-------- Information supplied

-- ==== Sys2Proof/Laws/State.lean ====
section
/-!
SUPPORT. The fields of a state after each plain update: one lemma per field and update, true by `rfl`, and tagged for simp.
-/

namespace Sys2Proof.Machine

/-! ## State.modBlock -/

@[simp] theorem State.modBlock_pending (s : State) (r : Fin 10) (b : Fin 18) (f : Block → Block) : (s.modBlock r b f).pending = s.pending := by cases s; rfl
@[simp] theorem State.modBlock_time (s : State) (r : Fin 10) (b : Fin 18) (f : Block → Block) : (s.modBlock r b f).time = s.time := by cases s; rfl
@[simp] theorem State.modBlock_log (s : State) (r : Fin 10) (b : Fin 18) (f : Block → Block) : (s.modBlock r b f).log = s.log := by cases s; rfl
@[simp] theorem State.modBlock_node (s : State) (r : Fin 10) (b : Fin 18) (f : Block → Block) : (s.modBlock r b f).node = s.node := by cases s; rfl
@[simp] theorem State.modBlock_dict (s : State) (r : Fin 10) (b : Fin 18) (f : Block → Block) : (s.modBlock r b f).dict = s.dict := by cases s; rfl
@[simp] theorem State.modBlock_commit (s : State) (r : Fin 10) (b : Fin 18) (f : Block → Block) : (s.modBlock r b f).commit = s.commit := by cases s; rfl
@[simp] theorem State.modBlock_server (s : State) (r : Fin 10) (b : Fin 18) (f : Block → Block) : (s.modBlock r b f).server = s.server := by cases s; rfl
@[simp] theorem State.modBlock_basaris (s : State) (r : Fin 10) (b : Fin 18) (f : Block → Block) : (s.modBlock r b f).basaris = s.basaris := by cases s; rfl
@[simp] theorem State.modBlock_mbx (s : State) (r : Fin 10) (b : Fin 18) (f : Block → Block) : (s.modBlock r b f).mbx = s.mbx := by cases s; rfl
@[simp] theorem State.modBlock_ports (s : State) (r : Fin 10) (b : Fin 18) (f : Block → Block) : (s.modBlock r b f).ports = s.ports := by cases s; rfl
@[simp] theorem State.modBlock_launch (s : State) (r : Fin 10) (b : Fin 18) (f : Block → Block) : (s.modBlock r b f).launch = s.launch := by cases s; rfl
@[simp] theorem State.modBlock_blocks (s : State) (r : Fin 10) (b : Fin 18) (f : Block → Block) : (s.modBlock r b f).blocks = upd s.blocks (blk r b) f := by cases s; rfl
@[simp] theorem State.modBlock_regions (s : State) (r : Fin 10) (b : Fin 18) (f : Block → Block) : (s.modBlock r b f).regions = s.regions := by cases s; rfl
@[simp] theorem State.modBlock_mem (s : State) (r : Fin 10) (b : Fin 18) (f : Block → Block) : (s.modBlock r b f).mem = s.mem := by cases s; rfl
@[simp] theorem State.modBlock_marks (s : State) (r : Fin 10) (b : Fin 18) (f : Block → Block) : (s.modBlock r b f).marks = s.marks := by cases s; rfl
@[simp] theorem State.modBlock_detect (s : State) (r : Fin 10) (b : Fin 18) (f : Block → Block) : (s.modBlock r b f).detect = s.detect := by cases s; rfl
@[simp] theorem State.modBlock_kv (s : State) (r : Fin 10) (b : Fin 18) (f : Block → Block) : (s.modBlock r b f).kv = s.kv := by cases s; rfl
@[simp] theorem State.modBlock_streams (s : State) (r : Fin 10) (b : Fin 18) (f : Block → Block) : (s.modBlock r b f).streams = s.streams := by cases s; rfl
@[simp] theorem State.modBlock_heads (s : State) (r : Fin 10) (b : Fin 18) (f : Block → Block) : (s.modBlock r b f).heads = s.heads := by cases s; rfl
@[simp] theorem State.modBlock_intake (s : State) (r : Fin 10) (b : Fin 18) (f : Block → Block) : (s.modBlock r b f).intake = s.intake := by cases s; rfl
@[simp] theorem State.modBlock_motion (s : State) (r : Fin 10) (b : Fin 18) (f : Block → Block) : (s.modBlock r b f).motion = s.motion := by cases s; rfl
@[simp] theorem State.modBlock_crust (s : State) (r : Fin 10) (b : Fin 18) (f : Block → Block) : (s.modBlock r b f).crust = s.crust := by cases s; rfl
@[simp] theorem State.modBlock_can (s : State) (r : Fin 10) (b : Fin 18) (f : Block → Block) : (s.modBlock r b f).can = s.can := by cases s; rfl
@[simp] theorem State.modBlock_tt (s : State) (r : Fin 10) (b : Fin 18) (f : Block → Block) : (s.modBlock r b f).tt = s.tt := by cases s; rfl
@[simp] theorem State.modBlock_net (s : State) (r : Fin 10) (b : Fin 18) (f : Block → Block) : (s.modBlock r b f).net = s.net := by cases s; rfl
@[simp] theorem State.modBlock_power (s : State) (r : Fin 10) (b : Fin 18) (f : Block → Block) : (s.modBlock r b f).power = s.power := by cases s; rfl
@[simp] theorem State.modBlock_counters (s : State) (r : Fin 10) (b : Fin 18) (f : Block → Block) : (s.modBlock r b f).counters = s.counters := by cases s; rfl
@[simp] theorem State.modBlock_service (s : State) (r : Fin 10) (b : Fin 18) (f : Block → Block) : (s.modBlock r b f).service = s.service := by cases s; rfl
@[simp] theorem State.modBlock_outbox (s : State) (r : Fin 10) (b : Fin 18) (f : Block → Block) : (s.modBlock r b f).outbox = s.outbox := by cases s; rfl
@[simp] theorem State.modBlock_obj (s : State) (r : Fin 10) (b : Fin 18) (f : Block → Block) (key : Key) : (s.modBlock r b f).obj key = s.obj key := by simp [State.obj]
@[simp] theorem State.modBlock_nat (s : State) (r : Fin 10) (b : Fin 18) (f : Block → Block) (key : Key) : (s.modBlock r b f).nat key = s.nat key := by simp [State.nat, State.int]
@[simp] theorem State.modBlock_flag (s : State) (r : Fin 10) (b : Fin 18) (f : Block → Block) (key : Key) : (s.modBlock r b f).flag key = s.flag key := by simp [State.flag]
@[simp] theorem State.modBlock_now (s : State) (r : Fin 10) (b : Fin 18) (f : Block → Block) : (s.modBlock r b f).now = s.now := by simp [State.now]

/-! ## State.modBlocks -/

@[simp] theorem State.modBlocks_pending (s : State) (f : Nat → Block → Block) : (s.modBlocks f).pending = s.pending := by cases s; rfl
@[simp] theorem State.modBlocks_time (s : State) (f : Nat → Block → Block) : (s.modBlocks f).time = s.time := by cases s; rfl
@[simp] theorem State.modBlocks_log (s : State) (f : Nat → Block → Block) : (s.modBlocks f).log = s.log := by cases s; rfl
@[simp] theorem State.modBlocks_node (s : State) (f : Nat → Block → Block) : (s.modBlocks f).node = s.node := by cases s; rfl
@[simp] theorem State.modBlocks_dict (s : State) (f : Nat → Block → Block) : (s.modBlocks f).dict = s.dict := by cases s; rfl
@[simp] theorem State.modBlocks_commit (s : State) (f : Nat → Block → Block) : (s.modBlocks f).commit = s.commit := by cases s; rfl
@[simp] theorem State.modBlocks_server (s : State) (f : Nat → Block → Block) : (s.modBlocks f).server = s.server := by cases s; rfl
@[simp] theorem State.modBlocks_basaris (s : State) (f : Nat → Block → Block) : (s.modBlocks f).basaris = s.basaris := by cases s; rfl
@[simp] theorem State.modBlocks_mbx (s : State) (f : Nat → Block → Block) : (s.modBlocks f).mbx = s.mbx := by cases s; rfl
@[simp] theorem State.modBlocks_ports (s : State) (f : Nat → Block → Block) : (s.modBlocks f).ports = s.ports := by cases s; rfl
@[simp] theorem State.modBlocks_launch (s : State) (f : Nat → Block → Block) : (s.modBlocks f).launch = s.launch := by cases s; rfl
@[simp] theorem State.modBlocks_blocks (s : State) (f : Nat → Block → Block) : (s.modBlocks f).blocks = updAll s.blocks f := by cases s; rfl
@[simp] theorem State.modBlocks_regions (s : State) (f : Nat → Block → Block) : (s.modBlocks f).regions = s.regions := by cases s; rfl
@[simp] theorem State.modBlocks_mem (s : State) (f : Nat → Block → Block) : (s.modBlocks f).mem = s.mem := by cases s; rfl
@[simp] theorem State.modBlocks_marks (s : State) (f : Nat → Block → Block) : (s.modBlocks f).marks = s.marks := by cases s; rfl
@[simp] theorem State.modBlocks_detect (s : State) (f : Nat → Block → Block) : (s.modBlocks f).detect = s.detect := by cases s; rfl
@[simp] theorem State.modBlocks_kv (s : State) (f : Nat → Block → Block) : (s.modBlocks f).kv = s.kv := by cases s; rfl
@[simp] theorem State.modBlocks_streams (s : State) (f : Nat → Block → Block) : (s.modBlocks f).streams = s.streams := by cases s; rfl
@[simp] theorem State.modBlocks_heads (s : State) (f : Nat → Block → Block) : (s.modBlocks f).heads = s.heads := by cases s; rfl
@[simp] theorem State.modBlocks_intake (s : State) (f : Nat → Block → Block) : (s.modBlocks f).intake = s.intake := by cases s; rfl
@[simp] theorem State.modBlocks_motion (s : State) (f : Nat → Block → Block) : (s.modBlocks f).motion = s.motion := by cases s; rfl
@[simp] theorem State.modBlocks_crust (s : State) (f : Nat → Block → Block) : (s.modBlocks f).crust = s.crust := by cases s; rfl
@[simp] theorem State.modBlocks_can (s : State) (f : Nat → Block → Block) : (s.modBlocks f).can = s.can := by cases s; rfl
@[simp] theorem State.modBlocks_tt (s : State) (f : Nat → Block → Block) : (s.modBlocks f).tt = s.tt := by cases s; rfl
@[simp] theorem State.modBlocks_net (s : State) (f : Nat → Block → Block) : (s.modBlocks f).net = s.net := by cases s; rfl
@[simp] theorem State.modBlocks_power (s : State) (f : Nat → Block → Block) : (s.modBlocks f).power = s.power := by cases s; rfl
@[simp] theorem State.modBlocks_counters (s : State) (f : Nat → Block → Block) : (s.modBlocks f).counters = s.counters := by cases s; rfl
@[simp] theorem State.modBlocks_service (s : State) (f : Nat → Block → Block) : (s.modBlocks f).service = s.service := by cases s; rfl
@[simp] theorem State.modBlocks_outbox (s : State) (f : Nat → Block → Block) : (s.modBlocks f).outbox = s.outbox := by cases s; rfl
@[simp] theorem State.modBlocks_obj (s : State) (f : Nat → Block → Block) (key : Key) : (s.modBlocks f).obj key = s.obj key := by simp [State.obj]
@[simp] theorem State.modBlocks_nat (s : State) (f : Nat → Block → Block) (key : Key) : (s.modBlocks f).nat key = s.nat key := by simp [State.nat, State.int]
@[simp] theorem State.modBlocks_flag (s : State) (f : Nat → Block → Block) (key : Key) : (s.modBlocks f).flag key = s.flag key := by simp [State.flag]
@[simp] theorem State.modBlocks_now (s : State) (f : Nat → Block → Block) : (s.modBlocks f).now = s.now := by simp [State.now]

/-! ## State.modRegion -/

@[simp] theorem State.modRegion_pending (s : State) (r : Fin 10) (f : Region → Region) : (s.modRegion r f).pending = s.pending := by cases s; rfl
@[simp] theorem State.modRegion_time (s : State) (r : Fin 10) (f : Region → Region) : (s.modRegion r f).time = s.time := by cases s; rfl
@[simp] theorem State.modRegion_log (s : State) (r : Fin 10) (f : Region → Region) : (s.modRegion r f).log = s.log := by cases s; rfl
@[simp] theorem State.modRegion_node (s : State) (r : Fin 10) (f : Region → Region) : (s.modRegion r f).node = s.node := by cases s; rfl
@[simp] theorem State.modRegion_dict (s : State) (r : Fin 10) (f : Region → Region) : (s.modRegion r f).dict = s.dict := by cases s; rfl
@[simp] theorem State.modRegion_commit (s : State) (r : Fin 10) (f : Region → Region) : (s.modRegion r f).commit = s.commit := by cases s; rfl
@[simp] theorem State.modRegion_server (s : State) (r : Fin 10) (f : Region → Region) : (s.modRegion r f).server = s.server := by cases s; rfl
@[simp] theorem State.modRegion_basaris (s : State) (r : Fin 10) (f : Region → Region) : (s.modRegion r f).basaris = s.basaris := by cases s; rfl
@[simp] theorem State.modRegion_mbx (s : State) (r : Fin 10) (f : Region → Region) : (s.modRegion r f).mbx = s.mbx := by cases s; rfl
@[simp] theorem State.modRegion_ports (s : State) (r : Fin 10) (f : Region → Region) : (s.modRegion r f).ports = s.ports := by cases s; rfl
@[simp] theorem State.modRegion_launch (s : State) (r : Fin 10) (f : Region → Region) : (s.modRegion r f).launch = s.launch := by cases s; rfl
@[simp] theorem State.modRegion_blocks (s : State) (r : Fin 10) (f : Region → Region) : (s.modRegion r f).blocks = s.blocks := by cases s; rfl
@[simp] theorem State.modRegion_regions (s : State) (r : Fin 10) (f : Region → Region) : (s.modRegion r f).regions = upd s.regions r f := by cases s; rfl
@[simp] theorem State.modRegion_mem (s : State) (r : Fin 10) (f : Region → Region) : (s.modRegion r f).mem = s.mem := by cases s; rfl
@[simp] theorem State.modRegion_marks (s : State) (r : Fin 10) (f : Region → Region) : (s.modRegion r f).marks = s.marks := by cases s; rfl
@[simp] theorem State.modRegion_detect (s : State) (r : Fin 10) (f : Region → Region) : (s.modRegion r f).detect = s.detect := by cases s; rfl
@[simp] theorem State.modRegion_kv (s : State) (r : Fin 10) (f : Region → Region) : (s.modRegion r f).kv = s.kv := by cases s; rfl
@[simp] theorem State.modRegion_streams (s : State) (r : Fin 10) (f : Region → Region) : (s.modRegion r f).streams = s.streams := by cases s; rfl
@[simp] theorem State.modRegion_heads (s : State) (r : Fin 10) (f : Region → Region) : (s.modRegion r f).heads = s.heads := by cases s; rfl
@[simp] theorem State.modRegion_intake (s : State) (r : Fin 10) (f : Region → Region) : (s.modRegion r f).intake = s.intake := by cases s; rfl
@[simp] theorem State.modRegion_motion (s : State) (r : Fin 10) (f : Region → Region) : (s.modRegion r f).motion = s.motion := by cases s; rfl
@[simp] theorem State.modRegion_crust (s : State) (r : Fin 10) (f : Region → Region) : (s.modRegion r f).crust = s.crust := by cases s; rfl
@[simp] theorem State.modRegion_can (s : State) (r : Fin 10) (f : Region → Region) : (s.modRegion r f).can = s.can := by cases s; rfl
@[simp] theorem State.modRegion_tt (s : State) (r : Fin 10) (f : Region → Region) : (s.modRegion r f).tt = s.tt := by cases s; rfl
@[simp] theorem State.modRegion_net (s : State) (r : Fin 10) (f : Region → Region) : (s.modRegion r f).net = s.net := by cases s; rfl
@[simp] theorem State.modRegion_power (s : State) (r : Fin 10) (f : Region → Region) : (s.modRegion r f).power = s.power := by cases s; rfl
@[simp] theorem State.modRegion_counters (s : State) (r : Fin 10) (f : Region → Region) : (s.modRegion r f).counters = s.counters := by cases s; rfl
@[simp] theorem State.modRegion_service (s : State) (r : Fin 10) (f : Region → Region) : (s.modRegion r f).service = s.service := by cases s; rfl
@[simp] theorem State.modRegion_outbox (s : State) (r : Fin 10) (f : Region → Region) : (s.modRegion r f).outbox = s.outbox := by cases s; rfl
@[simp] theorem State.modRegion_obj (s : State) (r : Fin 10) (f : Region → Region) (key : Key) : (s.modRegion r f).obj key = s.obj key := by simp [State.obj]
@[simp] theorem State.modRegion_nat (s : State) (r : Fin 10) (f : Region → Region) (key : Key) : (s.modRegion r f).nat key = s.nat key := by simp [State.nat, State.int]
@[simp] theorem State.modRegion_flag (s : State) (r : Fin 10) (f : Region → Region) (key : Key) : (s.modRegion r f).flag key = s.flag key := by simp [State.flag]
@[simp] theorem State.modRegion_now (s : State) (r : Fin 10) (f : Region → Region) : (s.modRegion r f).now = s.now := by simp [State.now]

----------------

Assigned task
Take the entries above and return only the lines from the one with "theorem State.modBlock_launch (s" to the one with "theorem State.modBlock_regions (s", both included, unchanged.

Task output
@[simp] theorem State.modBlock_launch (s : State) (r : Fin 10) (b : Fin 18) (f : Block → Block) : (s.modBlock r b f).launch = s.launch := by cases s; rfl
@[simp] theorem State.modBlock_blocks (s : State) (r : Fin 10) (b : Fin 18) (f : Block → Block) : (s.modBlock r b f).blocks = upd s.blocks (blk r b) f := by cases s; rfl
@[simp] theorem State.modBlock_regions (s : State) (r : Fin 10) (b : Fin 18) (f : Block → Block) : (s.modBlock r b f).regions = s.regions := by cases s; rfl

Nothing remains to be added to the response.